_REQUIRED WORK_. Only the lines of the data below from the one with "(.inr (.inr rfl))" through the one with "early-summary lists -/" are wanted. Repeat them exactly.

_LISTED ENTRIES_.
-- ==== Sys2Proof/Laws/Ops.lean ====
section
/-! SUPPORT. What each shared operation can do, said once: counters, the output queue, the open grant, the
transmit queue, the blanking window list and the mark queue. -/

namespace Sys2Proof.Machine

variable (s : State)

/-! ## Counters -/

@[simp] theorem Counters.get_set_self (c : Counters) (k : Counter) (w : Word) :
    (c.set k w).get k = w := by cases k <;> rfl

theorem Counters.get_set_of_ne (c : Counters) {k k' : Counter} (w : Word) (h : k' ≠ k) :
    (c.set k w).get k' = c.get k' := by
  cases k <;> cases k' <;> first | rfl | exact absurd rfl h

/-- The counter added to saturates; every other counter keeps its value. -/
theorem addTo_get (k k' : Counter) (n : Nat) :
    (addTo k n s).counters.get k' = if k' = k then satAdd (s.counters.get k) n else s.counters.get k' := by
  by_cases h : k' = k
  · subst h
    simp [addTo]
  · simp [addTo, h, Counters.get_set_of_ne _ _ h]

theorem satAdd_toNat (w : Word) (n : Nat) : (satAdd w n).toNat = min (w.toNat + n) 4294967295 := by
  simp only [satAdd, BitVec.toNat_ofNat]
  omega

/-! ## The output queue -/

theorem queueSize_append (q r : List Rec) : queueSize (q ++ r) = queueSize q + queueSize r := by
  induction q with
  | nil => simp [queueSize]
  | cons x q ih => simp [queueSize, ih, Nat.add_assoc]

@[simp] theorem retireGrant_queue (flag : RetireFlag) :
    (retireGrant flag s).port.queue = s.port.queue := by
  simp only [retireGrant]; (repeat' split) <;> simp

@[simp] theorem retireGrant_grant (flag : RetireFlag) : (retireGrant flag s).port.grant = none := by
  simp only [retireGrant]; (repeat' split) <;> simp_all

@[simp] theorem retireGrant_fifo (flag : RetireFlag) :
    (retireGrant flag s).port.fifo = s.port.fifo := by
  simp only [retireGrant]; (repeat' split) <;> simp

@[simp] theorem retireGrant_link (flag : RetireFlag) :
    (retireGrant flag s).port.link = s.port.link := by
  simp only [retireGrant]; (repeat' split) <;> simp

@[simp] theorem spaceTest_queue : (spaceTest s).port.queue = s.port.queue := by
  unfold spaceTest; split <;> simp

@[simp] theorem spaceTest_fifo : (spaceTest s).port.fifo = s.port.fifo := by
  unfold spaceTest; split <;> simp

@[simp] theorem spaceTest_link : (spaceTest s).port.link = s.port.link := by
  unfold spaceTest; split <;> simp

/-- R160: after its test, no open grant is due to be retired by space. -/
theorem spaceDue_spaceTest : spaceDue (spaceTest s) = false := by
  unfold spaceTest
  split
  · simp [spaceDue]
  · rename_i h
    simpa using h

/-- R151: a record that fits joins the tail. -/
@[simp] theorem joinQueue_queue (r : Rec) : (joinQueue r s).port.queue = s.port.queue ++ [r] := by
  simp [joinQueue]

/-- R151, R155: an EVENT record joins the tail when it fits; otherwise the queue is unchanged. -/
theorem offerEvent_queue (e : EventRec) :
    (offerEvent e s).port.queue =
      if fits (.event e) s then s.port.queue ++ [.event e] else s.port.queue := by
  unfold offerEvent; split <;> simp

/-- R151, R153: a TILE record joins the tail when it fits; otherwise the queue is unchanged. -/
theorem offerTile_queue (t : TileRec) :
    (offerTile t s).port.queue =
      if fits (.tile t) s then s.port.queue ++ [.tile t] else s.port.queue := by
  simp only [offerTile, dropTile]; (repeat' split) <;> simp

/-- R151, R154: a BAND record joins the tail with the counts written in when it fits; otherwise the queue is
unchanged. -/
theorem offerBand_queue (b : BandRec) :
    (offerBand b s).port.queue =
      if fits (.band b) s then s.port.queue ++ [.band (withDrops b s.port)] else s.port.queue := by
  unfold offerBand; split <;> simp

/-- R159: the head record leaves the queue. -/
@[simp] theorem writeHead_queue (g : OpenGrant) (r : Rec) :
    (writeHead g r s).port.queue = s.port.queue.tail := by
  simp [writeHead]

/-! ## The transmit queue -/

theorem length_insertTx (t : TxFrame) (q : List TxFrame) : (insertTx t q).length = q.length + 1 := by
  induction q with
  | nil => rfl
  | cons u us ih => simp only [insertTx]; split <;> simp [ih]

/-- R114: inserting adds the frame and moves no other. -/
theorem insertTx_perm (t : TxFrame) (q : List TxFrame) : (insertTx t q).Perm (t :: q) := by
  induction q with
  | nil => exact List.Perm.refl _
  | cons u us ih =>
    simp only [insertTx]
    split
    · exact (ih.cons u).trans (List.Perm.swap t u us)
    · exact List.Perm.refl _

theorem oldestTx_mem {q : List TxFrame} {t : TxFrame} (h : oldestTx q = some t) : t ∈ q := by
  induction q generalizing t with
  | nil => simp [oldestTx] at h
  | cons u us ih =>
    simp only [oldestTx] at h
    split at h
    · cases h
      exact List.mem_cons_self
    · rename_i v hv
      split at h <;> cases h
      · exact List.mem_cons_self
      · exact List.mem_cons_of_mem _ (ih hv)

/-- R114, R115: what an offer to the transmit queue can do: nothing; a frame queued in its place; a frame
queued after the oldest frame it may displace has gone; or the frame discarded. -/
theorem offerFrame_cases (f : Frame) :
    offerFrame f s = s ∨
    (s.bus.queue.length < 8 ∧ ∃ t : TxFrame, t.frame = f ∧ t.age = s.bus.nextAge ∧ t.errors = 0 ∧
      offerFrame f s = s.updBus fun b =>
        { b with nextAge := b.nextAge + 1, queue := insertTx t s.bus.queue }) ∨
    (8 ≤ s.bus.queue.length ∧ ∃ t old : TxFrame, t.frame = f ∧ t.age = s.bus.nextAge ∧ t.errors = 0 ∧
      old ∈ s.bus.queue ∧ mayYield f.arb old = true ∧
      offerFrame f s = bump .busQueueDiscards (s.updBus fun b =>
        { b with nextAge := b.nextAge + 1, queue := insertTx t (s.bus.queue.erase old) })) ∨
    offerFrame f s = bump .busQueueDiscards s := by
  simp only [offerFrame]
  split
  · exact .inl rfl
  · split
    · exact .inr (.inl ⟨‹_›, _, rfl, rfl, rfl, rfl⟩)
    · split
      · rename_i old h
        have hm := List.mem_filter.mp (oldestTx_mem h)
        exact .inr (.inr (.inl ⟨by omega, _, old, rfl, rfl, rfl, hm.1, hm.2, rfl⟩))
      · exact .inr (.inr (.inr rfl))

@[simp] theorem offerFrame_op (f : Frame) : (offerFrame f s).bus.op = s.bus.op := by
  rcases offerFrame_cases s f with h | ⟨_, _, _, _, _, h⟩ | ⟨_, _, _, _, _, _, _, _, h⟩ | h <;> simp [h]

@[simp] theorem shareLocal_op (code : EventCode) (line : Nat) :
    (shareLocal code line s).bus.op = s.bus.op := by
  simp only [shareLocal]; (repeat' split) <;> simp

@[simp] theorem raise_op (code : EventCode) (line : Nat) (data : Word) :
    (raise code line data s).bus.op = s.bus.op := by
  simp [raise]

@[simp] theorem raiseNow_op (code : EventCode) (data : Word) :
    (raiseNow code data s).bus.op = s.bus.op := by
  simp [raiseNow]

/-! ## The blanking window list -/

theorem insertWindow_perm (w : Window) (ws : List Window) : (insertWindow w ws).Perm (w :: ws) := by
  induction ws with
  | nil => exact List.Perm.refl _
  | cons v vs ih =>
    simp only [insertWindow]
    split
    · exact (ih.cons v).trans (List.Perm.swap w v vs)
    · exact List.Perm.refl _

/-! ## The mark queue -/

theorem insertMark_perm (m : MarkEntry) (ms : List MarkEntry) : (insertMark m ms).Perm (m :: ms) := by
  induction ms with
  | nil => exact List.Perm.refl _
  | cons n ns ih =>
    simp only [insertMark]
    split
    · exact (ih.cons n).trans (List.Perm.swap m n ns)
    · exact List.Perm.refl _

/-- R37: what an offer to the mark queue can do: count a discard, or insert the mark among at most 3
others. -/
theorem offerMark_cases (start : Nat) (source : MarkSource) :
    offerMark start source s = bump .marksDiscarded s ∨
    (s.tracker.marks.length < 4 ∧ offerMark start source s = s.updTracker fun t =>
      { t with marks := insertMark { start := start, source := source } t.marks }) := by
  unfold offerMark
  split
  · exact .inl rfl
  · rename_i h
    refine .inr ⟨?_, rfl⟩
    simp only [discardMark, Bool.or_eq_true, decide_eq_true_eq, not_or] at h
    omega

/-! ## The early-summary lists -/

theorem insertEarly_perm (x : EarlySummary) (l : List EarlySummary) :
    (insertEarly x l).Perm (x :: l) := by
  induction l with
  | nil => exact List.Perm.refl _
  | cons y ys ih =>
    simp only [insertEarly]
    split
    · exact (ih.cons y).trans (List.Perm.swap x y ys)
    · exact List.Perm.refl _

/-! ## The DRAM regions (R55) -/

theorem length_le16 (n : Nat) : (le16 n).length = 2 := rfl

theorem length_flatMap_le16 (l : List Nat) : (l.flatMap le16).length = 2 * l.length := by
  induction l with
  | nil => rfl
  | cons x xs ih =>
    simp only [List.flatMap_cons, List.length_append, length_le16, List.length_cons, ih]
    omega

theorem length_wordsOf : ∀ l : List Byte, (wordsOf l).length = l.length / 2
  | [] => rfl
  | [_] => by simp [wordsOf]
  | _ :: _ :: l => by
    simp only [wordsOf, List.length_cons, length_wordsOf l]
    omega

/-- R55: a reference line below L ends inside the reference region. -/
theorem row_end_le (c : StationConfig) {r : Nat} (h : r < c.l) : r * c.w + c.w ≤ 67108864 := by
  have h1 : (r + 1) * c.w ≤ c.l * c.w := Nat.mul_le_mul_right _ h
  have h2 := c.fits.1
  rw [Nat.add_mul, Nat.one_mul] at h1
  omega

/-- Writing at most W pixels of a reference line below L keeps the DRAM in its canonical form. -/
theorem writeImage_ok {r : Nat} {px : List Byte} (h : DramOk s) (hr : r < s.ctl.cfg.l)
    (hp : px.length ≤ s.ctl.cfg.w) : DramOk (writeImage r px s) := by
  have := row_end_le s.ctl.cfg hr
  refine dramWrite_ok h ?_
  unfold imageAddr dramBytes
  omega

/-- Writing at most W sums of a reference line below L keeps the DRAM in its canonical form. -/
theorem writeSums_ok {r : Nat} {sums : List Nat} (h : DramOk s) (hr : r < s.ctl.cfg.l)
    (hp : sums.length ≤ s.ctl.cfg.w) : DramOk (writeSums r sums s) := by
  have := row_end_le s.ctl.cfg hr
  refine dramWrite_ok h ?_
  rw [length_flatMap_le16]
  unfold sumAddr accumulatorBase dramBytes
  omega

end Sys2Proof.Machine
end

_OUTPUT OF THE EXERCISE_.
      · exact .inr (.inr (.inr rfl))

@[simp] theorem offerFrame_op (f : Frame) : (offerFrame f s).bus.op = s.bus.op := by
  rcases offerFrame_cases s f with h | ⟨_, _, _, _, _, h⟩ | ⟨_, _, _, _, _, _, _, _, h⟩ | h <;> simp [h]

@[simp] theorem shareLocal_op (code : EventCode) (line : Nat) :
    (shareLocal code line s).bus.op = s.bus.op := by
  simp only [shareLocal]; (repeat' split) <;> simp

@[simp] theorem raise_op (code : EventCode) (line : Nat) (data : Word) :
    (raise code line data s).bus.op = s.bus.op := by
  simp [raise]

@[simp] theorem raiseNow_op (code : EventCode) (data : Word) :
    (raiseNow code data s).bus.op = s.bus.op := by
  simp [raiseNow]

/-! ## The blanking window list -/

theorem insertWindow_perm (w : Window) (ws : List Window) : (insertWindow w ws).Perm (w :: ws) := by
  induction ws with
  | nil => exact List.Perm.refl _
  | cons v vs ih =>
    simp only [insertWindow]
    split
    · exact (ih.cons v).trans (List.Perm.swap w v vs)
    · exact List.Perm.refl _

/-! ## The mark queue -/

theorem insertMark_perm (m : MarkEntry) (ms : List MarkEntry) : (insertMark m ms).Perm (m :: ms) := by
  induction ms with
  | nil => exact List.Perm.refl _
  | cons n ns ih =>
    simp only [insertMark]
    split
    · exact (ih.cons n).trans (List.Perm.swap m n ns)
    · exact List.Perm.refl _

/-- R37: what an offer to the mark queue can do: count a discard, or insert the mark among at most 3
others. -/
theorem offerMark_cases (start : Nat) (source : MarkSource) :
    offerMark start source s = bump .marksDiscarded s ∨
    (s.tracker.marks.length < 4 ∧ offerMark start source s = s.updTracker fun t =>
      { t with marks := insertMark { start := start, source := source } t.marks }) := by
  unfold offerMark
  split
  · exact .inl rfl
  · rename_i h
    refine .inr ⟨?_, rfl⟩
    simp only [discardMark, Bool.or_eq_true, decide_eq_true_eq, not_or] at h
    omega

/-! ## The early-summary lists -/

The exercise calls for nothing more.